- Your goal -
Go over the data and copy out each line with "helper" in it.

*** Opening of Task inputs ***

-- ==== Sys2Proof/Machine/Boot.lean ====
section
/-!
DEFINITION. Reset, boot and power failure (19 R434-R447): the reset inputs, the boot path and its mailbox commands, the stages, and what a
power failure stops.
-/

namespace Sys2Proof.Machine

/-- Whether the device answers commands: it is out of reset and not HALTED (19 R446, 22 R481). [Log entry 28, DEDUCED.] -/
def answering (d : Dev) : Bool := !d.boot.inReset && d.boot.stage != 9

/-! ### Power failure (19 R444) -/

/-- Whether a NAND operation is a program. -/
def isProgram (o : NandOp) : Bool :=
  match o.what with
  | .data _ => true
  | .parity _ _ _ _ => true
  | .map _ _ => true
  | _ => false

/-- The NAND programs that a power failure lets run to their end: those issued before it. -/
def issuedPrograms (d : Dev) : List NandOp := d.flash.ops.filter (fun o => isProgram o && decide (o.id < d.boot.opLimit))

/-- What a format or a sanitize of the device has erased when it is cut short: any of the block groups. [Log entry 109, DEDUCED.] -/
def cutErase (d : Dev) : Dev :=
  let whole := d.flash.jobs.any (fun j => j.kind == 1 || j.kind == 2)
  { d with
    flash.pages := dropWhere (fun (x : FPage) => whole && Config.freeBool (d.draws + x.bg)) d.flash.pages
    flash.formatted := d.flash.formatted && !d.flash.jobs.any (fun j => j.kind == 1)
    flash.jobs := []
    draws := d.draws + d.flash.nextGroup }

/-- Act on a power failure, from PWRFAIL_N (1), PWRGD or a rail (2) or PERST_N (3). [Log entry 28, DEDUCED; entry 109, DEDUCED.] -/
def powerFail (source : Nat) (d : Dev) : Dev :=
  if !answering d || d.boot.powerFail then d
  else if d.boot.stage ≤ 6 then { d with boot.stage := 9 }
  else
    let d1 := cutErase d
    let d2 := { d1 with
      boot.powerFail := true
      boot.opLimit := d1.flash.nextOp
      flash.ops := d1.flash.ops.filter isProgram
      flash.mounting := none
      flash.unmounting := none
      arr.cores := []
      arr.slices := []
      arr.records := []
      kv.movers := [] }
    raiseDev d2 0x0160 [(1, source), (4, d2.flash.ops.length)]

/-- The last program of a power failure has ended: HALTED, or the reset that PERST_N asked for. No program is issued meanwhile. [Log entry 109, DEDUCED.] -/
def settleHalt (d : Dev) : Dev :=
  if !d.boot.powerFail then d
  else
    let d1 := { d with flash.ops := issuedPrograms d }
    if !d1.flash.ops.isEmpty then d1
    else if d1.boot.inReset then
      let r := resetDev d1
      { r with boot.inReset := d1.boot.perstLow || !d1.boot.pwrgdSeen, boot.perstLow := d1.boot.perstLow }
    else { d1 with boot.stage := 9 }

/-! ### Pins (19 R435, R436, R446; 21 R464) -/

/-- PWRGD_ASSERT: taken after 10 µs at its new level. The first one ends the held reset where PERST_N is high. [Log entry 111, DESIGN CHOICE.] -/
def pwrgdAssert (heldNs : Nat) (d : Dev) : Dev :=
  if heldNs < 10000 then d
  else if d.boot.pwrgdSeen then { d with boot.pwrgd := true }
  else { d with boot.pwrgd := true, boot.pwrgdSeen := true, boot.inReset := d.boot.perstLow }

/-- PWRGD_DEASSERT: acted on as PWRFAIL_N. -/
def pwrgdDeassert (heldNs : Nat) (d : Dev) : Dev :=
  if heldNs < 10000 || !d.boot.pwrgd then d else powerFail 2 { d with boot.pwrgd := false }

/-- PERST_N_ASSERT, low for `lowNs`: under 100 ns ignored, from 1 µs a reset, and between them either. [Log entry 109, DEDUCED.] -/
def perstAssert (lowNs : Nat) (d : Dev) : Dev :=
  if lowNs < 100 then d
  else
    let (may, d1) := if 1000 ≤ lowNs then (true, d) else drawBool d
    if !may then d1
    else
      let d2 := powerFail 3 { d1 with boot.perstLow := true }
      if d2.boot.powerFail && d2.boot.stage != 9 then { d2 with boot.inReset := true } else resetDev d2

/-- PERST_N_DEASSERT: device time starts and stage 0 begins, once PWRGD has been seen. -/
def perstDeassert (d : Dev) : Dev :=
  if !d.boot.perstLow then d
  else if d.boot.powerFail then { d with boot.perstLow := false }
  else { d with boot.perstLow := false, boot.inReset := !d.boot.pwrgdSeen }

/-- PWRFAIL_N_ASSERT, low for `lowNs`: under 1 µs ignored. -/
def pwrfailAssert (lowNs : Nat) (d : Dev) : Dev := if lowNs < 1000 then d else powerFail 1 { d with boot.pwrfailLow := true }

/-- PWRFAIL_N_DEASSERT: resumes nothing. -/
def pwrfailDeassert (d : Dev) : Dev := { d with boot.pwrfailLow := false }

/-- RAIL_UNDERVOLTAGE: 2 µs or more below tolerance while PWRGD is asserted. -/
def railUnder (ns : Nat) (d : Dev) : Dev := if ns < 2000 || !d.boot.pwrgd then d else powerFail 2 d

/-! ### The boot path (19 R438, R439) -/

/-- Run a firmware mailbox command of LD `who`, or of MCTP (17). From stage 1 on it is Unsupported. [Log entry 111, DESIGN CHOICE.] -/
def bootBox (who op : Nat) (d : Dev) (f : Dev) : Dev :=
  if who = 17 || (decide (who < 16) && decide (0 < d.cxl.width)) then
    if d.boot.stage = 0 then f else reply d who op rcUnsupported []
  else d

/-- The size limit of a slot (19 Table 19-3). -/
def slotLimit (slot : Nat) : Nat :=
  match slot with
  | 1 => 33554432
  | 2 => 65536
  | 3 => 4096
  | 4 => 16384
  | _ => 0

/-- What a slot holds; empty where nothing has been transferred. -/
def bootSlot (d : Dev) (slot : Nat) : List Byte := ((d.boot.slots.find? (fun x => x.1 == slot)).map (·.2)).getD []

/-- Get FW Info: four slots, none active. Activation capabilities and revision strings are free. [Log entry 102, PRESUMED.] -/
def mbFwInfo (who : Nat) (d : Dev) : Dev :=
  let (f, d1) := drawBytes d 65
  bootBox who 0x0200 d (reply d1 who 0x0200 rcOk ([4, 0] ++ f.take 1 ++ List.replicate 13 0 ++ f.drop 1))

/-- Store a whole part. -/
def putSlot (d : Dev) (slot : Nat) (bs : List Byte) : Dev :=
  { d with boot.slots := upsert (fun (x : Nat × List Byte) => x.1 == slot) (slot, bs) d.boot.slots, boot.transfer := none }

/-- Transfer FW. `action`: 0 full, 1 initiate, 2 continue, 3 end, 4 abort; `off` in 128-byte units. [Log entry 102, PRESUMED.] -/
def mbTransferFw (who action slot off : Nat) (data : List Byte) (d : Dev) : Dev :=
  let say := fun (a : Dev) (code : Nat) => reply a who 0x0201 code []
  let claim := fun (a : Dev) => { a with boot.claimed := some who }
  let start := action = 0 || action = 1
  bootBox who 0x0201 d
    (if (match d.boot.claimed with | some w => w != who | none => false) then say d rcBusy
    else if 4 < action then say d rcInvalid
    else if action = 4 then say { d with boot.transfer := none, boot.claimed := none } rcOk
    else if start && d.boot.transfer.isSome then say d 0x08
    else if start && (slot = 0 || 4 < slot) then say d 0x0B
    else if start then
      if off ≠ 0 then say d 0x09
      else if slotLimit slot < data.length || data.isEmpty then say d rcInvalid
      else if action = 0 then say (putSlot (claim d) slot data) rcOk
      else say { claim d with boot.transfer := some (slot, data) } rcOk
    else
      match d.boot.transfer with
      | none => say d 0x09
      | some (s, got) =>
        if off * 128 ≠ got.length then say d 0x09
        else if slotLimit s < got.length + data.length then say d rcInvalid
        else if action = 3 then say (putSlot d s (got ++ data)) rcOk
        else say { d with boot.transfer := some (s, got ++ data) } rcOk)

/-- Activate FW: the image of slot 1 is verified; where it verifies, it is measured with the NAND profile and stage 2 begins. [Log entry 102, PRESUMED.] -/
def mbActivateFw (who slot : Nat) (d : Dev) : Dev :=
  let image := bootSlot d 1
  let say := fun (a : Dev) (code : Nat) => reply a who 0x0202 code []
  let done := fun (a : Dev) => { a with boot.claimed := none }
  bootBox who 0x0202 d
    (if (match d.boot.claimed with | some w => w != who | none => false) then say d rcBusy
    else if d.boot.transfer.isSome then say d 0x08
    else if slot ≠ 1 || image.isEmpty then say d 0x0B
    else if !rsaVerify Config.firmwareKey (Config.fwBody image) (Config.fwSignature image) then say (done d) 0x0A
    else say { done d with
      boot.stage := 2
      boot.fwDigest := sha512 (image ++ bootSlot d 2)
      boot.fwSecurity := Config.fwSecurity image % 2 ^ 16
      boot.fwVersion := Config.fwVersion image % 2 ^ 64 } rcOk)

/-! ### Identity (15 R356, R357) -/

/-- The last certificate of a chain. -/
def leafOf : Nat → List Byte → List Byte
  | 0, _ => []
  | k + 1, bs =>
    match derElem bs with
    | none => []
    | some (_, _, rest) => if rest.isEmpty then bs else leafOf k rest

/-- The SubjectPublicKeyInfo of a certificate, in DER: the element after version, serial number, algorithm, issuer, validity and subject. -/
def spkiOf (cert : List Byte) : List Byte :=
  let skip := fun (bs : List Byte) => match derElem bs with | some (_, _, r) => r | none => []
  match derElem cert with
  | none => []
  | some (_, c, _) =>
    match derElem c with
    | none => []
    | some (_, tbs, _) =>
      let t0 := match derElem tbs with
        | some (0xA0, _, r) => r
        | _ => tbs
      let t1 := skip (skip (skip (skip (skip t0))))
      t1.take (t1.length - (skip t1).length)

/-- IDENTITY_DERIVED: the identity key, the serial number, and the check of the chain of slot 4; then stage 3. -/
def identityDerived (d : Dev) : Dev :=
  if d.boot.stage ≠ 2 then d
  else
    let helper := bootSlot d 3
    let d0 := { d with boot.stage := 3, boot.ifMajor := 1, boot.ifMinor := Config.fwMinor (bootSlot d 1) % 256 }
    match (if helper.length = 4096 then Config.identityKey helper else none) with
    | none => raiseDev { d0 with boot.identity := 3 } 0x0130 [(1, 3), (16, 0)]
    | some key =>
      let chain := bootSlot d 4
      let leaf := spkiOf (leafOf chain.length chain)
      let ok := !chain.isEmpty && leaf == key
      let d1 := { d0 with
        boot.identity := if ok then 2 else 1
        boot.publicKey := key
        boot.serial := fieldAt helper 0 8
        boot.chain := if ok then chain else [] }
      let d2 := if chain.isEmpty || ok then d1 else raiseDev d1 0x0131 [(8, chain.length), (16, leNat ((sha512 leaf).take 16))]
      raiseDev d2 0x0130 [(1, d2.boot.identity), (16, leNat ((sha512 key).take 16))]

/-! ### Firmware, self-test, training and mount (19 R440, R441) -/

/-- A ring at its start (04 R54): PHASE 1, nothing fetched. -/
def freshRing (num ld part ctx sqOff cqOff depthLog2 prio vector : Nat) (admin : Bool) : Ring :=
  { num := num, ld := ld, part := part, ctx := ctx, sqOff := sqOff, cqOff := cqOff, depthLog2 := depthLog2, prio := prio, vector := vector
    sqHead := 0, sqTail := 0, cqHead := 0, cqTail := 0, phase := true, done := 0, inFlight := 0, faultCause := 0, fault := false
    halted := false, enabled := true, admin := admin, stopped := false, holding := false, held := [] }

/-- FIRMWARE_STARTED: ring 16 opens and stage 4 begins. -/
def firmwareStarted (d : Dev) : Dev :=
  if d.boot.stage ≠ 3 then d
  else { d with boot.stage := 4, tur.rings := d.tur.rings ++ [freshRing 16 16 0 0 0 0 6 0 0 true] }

*** Close of Task inputs ***
*** Opening of Task inputs ***

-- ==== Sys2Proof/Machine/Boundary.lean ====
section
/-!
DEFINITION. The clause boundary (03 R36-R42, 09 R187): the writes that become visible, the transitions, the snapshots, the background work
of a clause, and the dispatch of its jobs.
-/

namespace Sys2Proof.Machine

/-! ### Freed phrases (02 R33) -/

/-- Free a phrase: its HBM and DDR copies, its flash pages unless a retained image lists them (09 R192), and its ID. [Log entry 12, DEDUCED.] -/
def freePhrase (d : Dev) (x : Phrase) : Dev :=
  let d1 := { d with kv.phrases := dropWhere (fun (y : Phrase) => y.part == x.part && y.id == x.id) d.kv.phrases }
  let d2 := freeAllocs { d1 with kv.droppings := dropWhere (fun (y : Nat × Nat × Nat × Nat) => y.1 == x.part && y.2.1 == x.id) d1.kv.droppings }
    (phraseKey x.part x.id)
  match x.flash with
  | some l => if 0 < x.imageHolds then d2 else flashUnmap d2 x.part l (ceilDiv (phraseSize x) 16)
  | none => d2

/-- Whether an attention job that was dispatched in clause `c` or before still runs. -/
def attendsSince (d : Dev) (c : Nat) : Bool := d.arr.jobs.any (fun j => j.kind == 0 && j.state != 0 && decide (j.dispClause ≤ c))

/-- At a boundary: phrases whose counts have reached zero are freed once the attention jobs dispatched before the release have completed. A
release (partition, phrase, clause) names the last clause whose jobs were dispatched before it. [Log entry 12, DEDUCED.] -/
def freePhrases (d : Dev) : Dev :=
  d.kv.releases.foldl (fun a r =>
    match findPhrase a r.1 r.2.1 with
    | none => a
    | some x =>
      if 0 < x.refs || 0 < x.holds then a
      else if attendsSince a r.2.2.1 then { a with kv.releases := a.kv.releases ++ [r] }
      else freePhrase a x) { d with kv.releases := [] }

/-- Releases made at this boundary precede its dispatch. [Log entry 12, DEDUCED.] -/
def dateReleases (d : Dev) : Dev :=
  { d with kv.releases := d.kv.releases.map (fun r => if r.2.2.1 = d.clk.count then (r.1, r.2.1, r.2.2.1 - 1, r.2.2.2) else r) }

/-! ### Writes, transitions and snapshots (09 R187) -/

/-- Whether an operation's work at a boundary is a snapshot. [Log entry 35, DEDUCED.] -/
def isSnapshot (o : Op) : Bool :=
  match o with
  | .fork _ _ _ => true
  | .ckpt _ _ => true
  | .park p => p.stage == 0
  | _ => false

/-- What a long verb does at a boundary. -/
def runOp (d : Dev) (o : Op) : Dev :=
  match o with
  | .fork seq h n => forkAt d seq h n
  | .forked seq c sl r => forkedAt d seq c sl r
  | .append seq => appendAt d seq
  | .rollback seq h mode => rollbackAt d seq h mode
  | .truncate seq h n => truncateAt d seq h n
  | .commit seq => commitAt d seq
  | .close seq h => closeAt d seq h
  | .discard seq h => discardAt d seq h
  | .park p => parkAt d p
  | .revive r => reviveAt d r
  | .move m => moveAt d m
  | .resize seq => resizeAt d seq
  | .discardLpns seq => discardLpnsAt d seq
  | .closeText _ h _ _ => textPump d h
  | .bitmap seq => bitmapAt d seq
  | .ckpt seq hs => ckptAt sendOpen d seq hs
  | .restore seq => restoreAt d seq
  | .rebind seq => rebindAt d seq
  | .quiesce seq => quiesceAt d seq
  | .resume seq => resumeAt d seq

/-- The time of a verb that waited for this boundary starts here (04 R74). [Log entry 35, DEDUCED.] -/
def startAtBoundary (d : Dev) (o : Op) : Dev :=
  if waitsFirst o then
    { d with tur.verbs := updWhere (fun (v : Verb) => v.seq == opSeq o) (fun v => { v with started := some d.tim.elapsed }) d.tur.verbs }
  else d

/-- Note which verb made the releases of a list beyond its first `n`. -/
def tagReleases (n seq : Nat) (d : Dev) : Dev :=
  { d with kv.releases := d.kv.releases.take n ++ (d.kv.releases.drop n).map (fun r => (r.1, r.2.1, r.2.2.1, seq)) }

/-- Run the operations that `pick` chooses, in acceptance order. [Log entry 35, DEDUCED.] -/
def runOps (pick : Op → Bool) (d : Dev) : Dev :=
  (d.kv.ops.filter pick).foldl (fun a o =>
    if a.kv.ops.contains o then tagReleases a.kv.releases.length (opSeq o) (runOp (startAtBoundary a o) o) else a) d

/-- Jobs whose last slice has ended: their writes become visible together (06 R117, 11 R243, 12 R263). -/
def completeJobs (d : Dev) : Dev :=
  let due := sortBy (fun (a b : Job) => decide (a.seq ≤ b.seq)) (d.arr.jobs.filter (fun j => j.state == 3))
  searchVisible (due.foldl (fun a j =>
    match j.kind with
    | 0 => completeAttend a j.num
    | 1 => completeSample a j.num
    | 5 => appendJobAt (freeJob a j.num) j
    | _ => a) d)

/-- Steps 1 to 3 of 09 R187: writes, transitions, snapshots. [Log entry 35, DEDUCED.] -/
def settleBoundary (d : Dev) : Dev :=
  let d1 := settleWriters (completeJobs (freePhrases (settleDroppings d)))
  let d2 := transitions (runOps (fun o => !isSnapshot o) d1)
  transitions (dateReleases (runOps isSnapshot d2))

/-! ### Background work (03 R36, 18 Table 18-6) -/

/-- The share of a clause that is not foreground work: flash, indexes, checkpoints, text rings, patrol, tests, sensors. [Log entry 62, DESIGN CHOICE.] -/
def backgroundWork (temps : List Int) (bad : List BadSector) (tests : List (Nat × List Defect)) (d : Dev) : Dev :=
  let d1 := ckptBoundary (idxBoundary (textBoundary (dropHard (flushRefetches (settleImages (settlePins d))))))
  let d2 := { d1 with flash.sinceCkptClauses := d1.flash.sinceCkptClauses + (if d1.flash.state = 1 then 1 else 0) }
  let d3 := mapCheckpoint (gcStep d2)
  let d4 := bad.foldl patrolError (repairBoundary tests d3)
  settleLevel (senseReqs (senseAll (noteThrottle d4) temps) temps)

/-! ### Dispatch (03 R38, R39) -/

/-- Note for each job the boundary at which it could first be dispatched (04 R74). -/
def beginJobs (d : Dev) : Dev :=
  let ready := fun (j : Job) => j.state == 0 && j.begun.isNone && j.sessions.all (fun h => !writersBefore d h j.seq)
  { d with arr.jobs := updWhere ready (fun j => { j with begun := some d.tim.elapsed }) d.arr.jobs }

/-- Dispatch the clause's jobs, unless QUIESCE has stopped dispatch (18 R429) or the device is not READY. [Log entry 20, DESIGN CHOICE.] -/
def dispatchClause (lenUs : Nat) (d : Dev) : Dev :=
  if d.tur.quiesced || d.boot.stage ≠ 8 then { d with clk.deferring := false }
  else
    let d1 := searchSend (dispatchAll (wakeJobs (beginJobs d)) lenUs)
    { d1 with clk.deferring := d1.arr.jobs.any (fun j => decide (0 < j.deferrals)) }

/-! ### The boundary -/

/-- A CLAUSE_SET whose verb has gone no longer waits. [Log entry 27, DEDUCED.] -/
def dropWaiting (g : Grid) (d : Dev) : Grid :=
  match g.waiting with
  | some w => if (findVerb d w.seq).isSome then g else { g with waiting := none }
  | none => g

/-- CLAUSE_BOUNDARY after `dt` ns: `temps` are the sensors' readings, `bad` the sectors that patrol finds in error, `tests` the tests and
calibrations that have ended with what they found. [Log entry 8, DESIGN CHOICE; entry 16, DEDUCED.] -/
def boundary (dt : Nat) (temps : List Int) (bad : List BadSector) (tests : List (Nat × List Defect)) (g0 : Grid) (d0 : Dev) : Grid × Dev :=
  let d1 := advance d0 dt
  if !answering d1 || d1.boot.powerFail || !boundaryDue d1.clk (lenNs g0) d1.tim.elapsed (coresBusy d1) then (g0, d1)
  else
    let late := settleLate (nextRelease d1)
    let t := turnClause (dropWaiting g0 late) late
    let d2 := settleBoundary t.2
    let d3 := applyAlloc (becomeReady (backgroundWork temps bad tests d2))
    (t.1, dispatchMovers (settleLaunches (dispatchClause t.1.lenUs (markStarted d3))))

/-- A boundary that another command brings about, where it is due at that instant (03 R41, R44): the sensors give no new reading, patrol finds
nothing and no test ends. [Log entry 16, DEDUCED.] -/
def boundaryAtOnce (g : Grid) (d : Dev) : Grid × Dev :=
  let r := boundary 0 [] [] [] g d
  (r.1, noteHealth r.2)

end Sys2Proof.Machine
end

*** Close of Task inputs ***
*** Opening of Task inputs ***

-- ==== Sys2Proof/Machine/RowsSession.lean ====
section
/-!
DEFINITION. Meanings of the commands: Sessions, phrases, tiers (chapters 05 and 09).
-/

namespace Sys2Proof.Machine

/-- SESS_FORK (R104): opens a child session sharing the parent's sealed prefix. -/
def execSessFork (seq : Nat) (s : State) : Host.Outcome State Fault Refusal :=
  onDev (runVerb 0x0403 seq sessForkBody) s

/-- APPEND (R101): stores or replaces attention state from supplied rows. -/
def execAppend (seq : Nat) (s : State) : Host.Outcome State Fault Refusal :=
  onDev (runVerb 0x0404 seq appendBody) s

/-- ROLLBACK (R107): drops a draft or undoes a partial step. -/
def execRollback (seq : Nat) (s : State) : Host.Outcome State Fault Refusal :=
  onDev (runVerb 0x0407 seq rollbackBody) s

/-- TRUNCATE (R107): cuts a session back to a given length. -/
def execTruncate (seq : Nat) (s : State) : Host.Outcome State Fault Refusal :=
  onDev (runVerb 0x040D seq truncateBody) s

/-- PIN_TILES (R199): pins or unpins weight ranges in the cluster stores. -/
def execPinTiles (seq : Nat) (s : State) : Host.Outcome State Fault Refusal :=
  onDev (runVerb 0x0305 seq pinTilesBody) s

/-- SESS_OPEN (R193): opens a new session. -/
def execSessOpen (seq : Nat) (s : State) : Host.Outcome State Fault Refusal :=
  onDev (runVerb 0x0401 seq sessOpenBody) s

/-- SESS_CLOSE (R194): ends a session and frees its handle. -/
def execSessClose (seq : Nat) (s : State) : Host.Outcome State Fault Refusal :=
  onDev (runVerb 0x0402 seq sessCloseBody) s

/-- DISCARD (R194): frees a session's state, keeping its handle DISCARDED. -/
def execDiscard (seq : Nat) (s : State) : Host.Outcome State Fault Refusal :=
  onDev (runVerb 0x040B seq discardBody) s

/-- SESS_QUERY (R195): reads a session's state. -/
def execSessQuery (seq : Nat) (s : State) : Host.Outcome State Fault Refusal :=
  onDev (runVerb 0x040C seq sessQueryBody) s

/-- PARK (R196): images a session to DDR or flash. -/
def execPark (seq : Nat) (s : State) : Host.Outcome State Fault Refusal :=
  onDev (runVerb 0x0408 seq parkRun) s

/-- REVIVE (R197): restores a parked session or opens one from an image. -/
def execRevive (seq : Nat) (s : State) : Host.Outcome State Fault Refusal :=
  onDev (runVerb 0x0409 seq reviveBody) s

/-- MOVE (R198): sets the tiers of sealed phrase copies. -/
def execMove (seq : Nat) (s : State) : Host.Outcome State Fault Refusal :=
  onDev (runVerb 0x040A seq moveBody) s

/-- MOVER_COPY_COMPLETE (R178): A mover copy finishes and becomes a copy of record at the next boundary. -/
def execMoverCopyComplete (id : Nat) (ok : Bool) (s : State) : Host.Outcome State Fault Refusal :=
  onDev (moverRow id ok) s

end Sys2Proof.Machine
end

*** Close of Task inputs ***

- Output below -
    let helper := bootSlot d 3
    match (if helper.length = 4096 then Config.identityKey helper else none) with
        boot.serial := fieldAt helper 0 8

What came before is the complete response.